**What you need to do**
Throughout the listing below, show every line in which "seed" occurs.

________________

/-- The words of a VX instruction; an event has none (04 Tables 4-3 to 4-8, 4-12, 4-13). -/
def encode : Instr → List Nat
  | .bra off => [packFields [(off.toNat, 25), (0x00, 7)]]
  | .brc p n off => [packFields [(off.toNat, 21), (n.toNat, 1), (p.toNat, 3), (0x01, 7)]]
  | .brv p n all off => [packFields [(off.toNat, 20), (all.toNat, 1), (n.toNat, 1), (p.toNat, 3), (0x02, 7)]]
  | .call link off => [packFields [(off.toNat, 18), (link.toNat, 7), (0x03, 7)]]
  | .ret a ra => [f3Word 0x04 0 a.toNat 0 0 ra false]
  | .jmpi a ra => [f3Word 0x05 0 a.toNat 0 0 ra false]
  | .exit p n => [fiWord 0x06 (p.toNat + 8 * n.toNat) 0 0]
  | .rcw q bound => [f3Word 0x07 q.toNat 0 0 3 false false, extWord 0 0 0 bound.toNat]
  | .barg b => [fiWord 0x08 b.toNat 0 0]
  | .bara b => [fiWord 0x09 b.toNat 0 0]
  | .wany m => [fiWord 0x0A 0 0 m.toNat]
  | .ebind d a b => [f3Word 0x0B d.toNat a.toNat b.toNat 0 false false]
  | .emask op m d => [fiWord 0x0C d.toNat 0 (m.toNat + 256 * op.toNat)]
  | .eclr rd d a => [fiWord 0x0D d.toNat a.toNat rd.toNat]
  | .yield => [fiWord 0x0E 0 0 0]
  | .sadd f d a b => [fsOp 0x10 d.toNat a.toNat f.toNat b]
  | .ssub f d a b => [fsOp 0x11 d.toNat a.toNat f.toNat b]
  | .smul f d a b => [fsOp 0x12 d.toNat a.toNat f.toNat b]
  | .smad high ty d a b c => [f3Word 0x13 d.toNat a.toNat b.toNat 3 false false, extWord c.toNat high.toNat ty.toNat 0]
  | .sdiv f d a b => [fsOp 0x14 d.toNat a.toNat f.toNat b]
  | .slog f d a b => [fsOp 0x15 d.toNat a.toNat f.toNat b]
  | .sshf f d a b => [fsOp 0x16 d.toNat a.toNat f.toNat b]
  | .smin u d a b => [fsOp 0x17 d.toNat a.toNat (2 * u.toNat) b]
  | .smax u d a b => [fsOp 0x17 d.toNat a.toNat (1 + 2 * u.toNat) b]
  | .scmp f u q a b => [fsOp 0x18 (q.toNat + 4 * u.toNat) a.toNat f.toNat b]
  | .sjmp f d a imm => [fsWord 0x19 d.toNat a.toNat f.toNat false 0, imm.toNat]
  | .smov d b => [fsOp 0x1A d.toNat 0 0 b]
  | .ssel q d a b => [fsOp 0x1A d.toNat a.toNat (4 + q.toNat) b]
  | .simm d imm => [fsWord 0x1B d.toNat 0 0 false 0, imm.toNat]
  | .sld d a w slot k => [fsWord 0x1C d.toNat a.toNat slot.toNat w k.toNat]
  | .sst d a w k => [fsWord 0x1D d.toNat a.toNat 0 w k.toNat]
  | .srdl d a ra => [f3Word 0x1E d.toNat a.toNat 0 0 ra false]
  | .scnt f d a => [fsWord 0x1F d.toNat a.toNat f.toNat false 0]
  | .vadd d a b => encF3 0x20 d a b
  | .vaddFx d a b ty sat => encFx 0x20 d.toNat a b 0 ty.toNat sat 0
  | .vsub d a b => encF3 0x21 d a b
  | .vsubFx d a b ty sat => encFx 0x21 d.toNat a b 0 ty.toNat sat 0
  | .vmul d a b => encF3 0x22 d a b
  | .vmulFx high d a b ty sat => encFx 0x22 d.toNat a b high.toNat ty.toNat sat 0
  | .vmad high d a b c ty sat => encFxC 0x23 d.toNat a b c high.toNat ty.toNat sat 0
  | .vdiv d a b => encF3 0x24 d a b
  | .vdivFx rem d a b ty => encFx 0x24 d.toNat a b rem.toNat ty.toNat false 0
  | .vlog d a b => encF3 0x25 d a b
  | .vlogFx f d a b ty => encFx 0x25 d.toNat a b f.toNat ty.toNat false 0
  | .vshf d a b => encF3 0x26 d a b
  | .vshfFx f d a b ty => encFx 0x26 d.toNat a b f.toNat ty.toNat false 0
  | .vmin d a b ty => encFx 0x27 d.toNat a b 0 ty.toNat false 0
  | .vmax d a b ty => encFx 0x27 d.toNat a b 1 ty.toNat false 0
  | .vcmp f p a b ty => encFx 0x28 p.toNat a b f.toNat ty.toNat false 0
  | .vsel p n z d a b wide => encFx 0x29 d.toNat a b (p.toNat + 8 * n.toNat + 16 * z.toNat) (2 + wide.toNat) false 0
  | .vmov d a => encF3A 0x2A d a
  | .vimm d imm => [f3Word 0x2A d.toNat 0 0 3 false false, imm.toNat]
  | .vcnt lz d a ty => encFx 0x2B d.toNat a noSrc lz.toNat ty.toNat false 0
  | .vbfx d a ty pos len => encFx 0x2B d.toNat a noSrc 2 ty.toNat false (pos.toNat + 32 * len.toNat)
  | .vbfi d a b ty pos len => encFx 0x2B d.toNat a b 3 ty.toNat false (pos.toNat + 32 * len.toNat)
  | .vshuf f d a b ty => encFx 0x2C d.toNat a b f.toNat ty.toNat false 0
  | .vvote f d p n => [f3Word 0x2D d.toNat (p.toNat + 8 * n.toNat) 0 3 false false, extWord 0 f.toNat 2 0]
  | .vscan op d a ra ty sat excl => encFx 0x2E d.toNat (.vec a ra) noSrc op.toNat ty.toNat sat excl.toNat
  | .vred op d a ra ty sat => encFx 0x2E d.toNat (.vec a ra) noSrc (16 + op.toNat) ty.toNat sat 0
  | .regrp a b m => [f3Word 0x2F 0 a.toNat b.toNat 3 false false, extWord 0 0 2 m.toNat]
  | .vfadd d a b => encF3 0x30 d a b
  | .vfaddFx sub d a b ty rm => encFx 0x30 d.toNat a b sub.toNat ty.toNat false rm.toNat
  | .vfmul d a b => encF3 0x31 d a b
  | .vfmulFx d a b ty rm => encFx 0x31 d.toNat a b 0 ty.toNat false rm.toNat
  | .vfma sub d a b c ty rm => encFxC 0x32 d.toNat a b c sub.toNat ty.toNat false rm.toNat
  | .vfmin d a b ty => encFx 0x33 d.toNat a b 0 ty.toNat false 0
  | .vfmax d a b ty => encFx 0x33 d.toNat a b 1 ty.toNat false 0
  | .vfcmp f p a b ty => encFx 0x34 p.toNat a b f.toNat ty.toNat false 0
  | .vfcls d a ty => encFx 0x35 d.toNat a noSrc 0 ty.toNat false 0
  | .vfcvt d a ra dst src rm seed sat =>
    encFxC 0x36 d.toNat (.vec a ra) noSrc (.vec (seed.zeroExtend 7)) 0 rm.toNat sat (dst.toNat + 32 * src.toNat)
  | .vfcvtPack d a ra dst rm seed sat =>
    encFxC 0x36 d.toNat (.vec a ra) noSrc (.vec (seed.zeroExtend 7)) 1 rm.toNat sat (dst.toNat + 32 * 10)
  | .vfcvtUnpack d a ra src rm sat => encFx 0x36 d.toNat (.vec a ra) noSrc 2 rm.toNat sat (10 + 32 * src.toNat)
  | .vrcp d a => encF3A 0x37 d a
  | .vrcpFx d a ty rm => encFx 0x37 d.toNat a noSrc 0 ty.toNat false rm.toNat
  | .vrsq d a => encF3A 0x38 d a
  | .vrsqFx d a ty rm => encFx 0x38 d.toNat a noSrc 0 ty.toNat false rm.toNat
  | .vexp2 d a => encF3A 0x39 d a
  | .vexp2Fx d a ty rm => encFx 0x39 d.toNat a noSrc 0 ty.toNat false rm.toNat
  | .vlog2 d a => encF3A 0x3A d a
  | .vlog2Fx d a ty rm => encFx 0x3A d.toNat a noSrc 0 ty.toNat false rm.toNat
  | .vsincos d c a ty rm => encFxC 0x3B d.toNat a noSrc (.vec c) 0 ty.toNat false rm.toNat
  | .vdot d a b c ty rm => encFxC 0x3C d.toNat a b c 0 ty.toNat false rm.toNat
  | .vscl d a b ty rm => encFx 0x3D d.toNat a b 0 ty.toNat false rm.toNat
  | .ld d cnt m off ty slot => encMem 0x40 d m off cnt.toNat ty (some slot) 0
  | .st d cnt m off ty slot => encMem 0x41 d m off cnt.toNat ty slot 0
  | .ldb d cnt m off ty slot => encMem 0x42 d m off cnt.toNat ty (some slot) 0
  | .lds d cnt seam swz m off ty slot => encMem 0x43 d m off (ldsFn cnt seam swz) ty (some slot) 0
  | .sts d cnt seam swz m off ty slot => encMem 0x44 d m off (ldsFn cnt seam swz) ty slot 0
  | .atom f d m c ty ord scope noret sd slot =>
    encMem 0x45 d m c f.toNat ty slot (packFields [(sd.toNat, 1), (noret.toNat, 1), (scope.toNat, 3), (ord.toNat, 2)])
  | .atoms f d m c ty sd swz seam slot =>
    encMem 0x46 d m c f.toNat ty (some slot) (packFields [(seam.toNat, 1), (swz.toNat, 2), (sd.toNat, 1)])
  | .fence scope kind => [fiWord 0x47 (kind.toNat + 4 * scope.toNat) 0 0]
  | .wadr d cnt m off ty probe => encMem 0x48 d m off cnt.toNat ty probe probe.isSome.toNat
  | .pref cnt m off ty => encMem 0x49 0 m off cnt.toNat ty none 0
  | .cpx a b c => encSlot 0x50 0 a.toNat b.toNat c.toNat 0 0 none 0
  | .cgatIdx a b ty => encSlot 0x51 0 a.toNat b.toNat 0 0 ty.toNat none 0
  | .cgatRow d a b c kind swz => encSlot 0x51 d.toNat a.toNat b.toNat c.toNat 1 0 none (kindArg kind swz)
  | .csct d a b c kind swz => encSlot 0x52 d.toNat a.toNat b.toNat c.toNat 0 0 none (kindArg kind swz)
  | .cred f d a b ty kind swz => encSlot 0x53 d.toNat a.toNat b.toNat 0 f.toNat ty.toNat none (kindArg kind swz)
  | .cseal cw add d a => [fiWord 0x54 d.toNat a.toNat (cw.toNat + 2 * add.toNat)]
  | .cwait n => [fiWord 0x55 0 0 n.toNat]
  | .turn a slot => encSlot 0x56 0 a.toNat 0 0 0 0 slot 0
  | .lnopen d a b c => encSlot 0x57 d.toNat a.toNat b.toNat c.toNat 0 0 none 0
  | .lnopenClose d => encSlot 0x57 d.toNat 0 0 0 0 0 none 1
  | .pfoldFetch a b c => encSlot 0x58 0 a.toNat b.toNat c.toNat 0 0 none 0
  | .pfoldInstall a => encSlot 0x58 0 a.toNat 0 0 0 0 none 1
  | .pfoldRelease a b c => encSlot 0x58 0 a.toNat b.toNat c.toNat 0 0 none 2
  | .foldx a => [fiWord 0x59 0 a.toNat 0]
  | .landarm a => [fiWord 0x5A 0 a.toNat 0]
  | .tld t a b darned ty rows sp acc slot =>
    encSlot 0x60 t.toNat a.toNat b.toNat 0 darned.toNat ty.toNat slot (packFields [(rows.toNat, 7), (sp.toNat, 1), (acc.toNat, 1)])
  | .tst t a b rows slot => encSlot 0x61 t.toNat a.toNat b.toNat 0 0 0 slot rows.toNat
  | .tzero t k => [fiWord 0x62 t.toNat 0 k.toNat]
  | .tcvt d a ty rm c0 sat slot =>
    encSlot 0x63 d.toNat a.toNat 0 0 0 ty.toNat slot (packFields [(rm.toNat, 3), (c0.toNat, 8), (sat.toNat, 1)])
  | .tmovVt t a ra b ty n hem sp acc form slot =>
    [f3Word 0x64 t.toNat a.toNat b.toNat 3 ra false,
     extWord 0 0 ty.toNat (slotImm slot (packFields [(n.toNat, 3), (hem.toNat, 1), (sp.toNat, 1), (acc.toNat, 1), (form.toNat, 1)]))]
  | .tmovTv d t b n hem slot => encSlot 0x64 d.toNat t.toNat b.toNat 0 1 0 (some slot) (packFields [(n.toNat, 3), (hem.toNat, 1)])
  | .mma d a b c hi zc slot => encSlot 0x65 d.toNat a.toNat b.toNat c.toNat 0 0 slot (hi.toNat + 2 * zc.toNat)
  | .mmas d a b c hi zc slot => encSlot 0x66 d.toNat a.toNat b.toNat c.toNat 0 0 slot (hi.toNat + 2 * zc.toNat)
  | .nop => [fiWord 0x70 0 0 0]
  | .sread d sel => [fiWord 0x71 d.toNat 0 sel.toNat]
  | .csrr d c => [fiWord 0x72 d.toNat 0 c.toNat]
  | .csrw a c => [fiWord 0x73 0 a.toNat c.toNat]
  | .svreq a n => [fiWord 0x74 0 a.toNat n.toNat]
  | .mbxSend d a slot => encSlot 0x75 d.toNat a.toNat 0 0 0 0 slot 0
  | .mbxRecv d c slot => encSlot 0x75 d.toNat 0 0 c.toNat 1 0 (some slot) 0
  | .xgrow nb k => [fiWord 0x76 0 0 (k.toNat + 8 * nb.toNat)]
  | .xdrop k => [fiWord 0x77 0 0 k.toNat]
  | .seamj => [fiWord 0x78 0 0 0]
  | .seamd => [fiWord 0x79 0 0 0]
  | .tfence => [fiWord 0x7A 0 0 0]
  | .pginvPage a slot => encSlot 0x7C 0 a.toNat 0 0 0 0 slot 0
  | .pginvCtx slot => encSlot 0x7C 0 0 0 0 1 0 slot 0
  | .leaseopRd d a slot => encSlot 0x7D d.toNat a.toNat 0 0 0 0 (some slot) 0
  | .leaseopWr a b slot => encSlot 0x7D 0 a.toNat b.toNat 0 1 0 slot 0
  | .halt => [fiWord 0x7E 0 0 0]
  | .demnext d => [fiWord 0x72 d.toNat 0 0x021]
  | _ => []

________________

**Solved problem**
  | .vfcvt d a ra dst src rm seed sat =>
    encFxC 0x36 d.toNat (.vec a ra) noSrc (.vec (seed.zeroExtend 7)) 0 rm.toNat sat (dst.toNat + 32 * src.toNat)
  | .vfcvtPack d a ra dst rm seed sat =>
    encFxC 0x36 d.toNat (.vec a ra) noSrc (.vec (seed.zeroExtend 7)) 1 rm.toNat sat (dst.toNat + 32 * 10)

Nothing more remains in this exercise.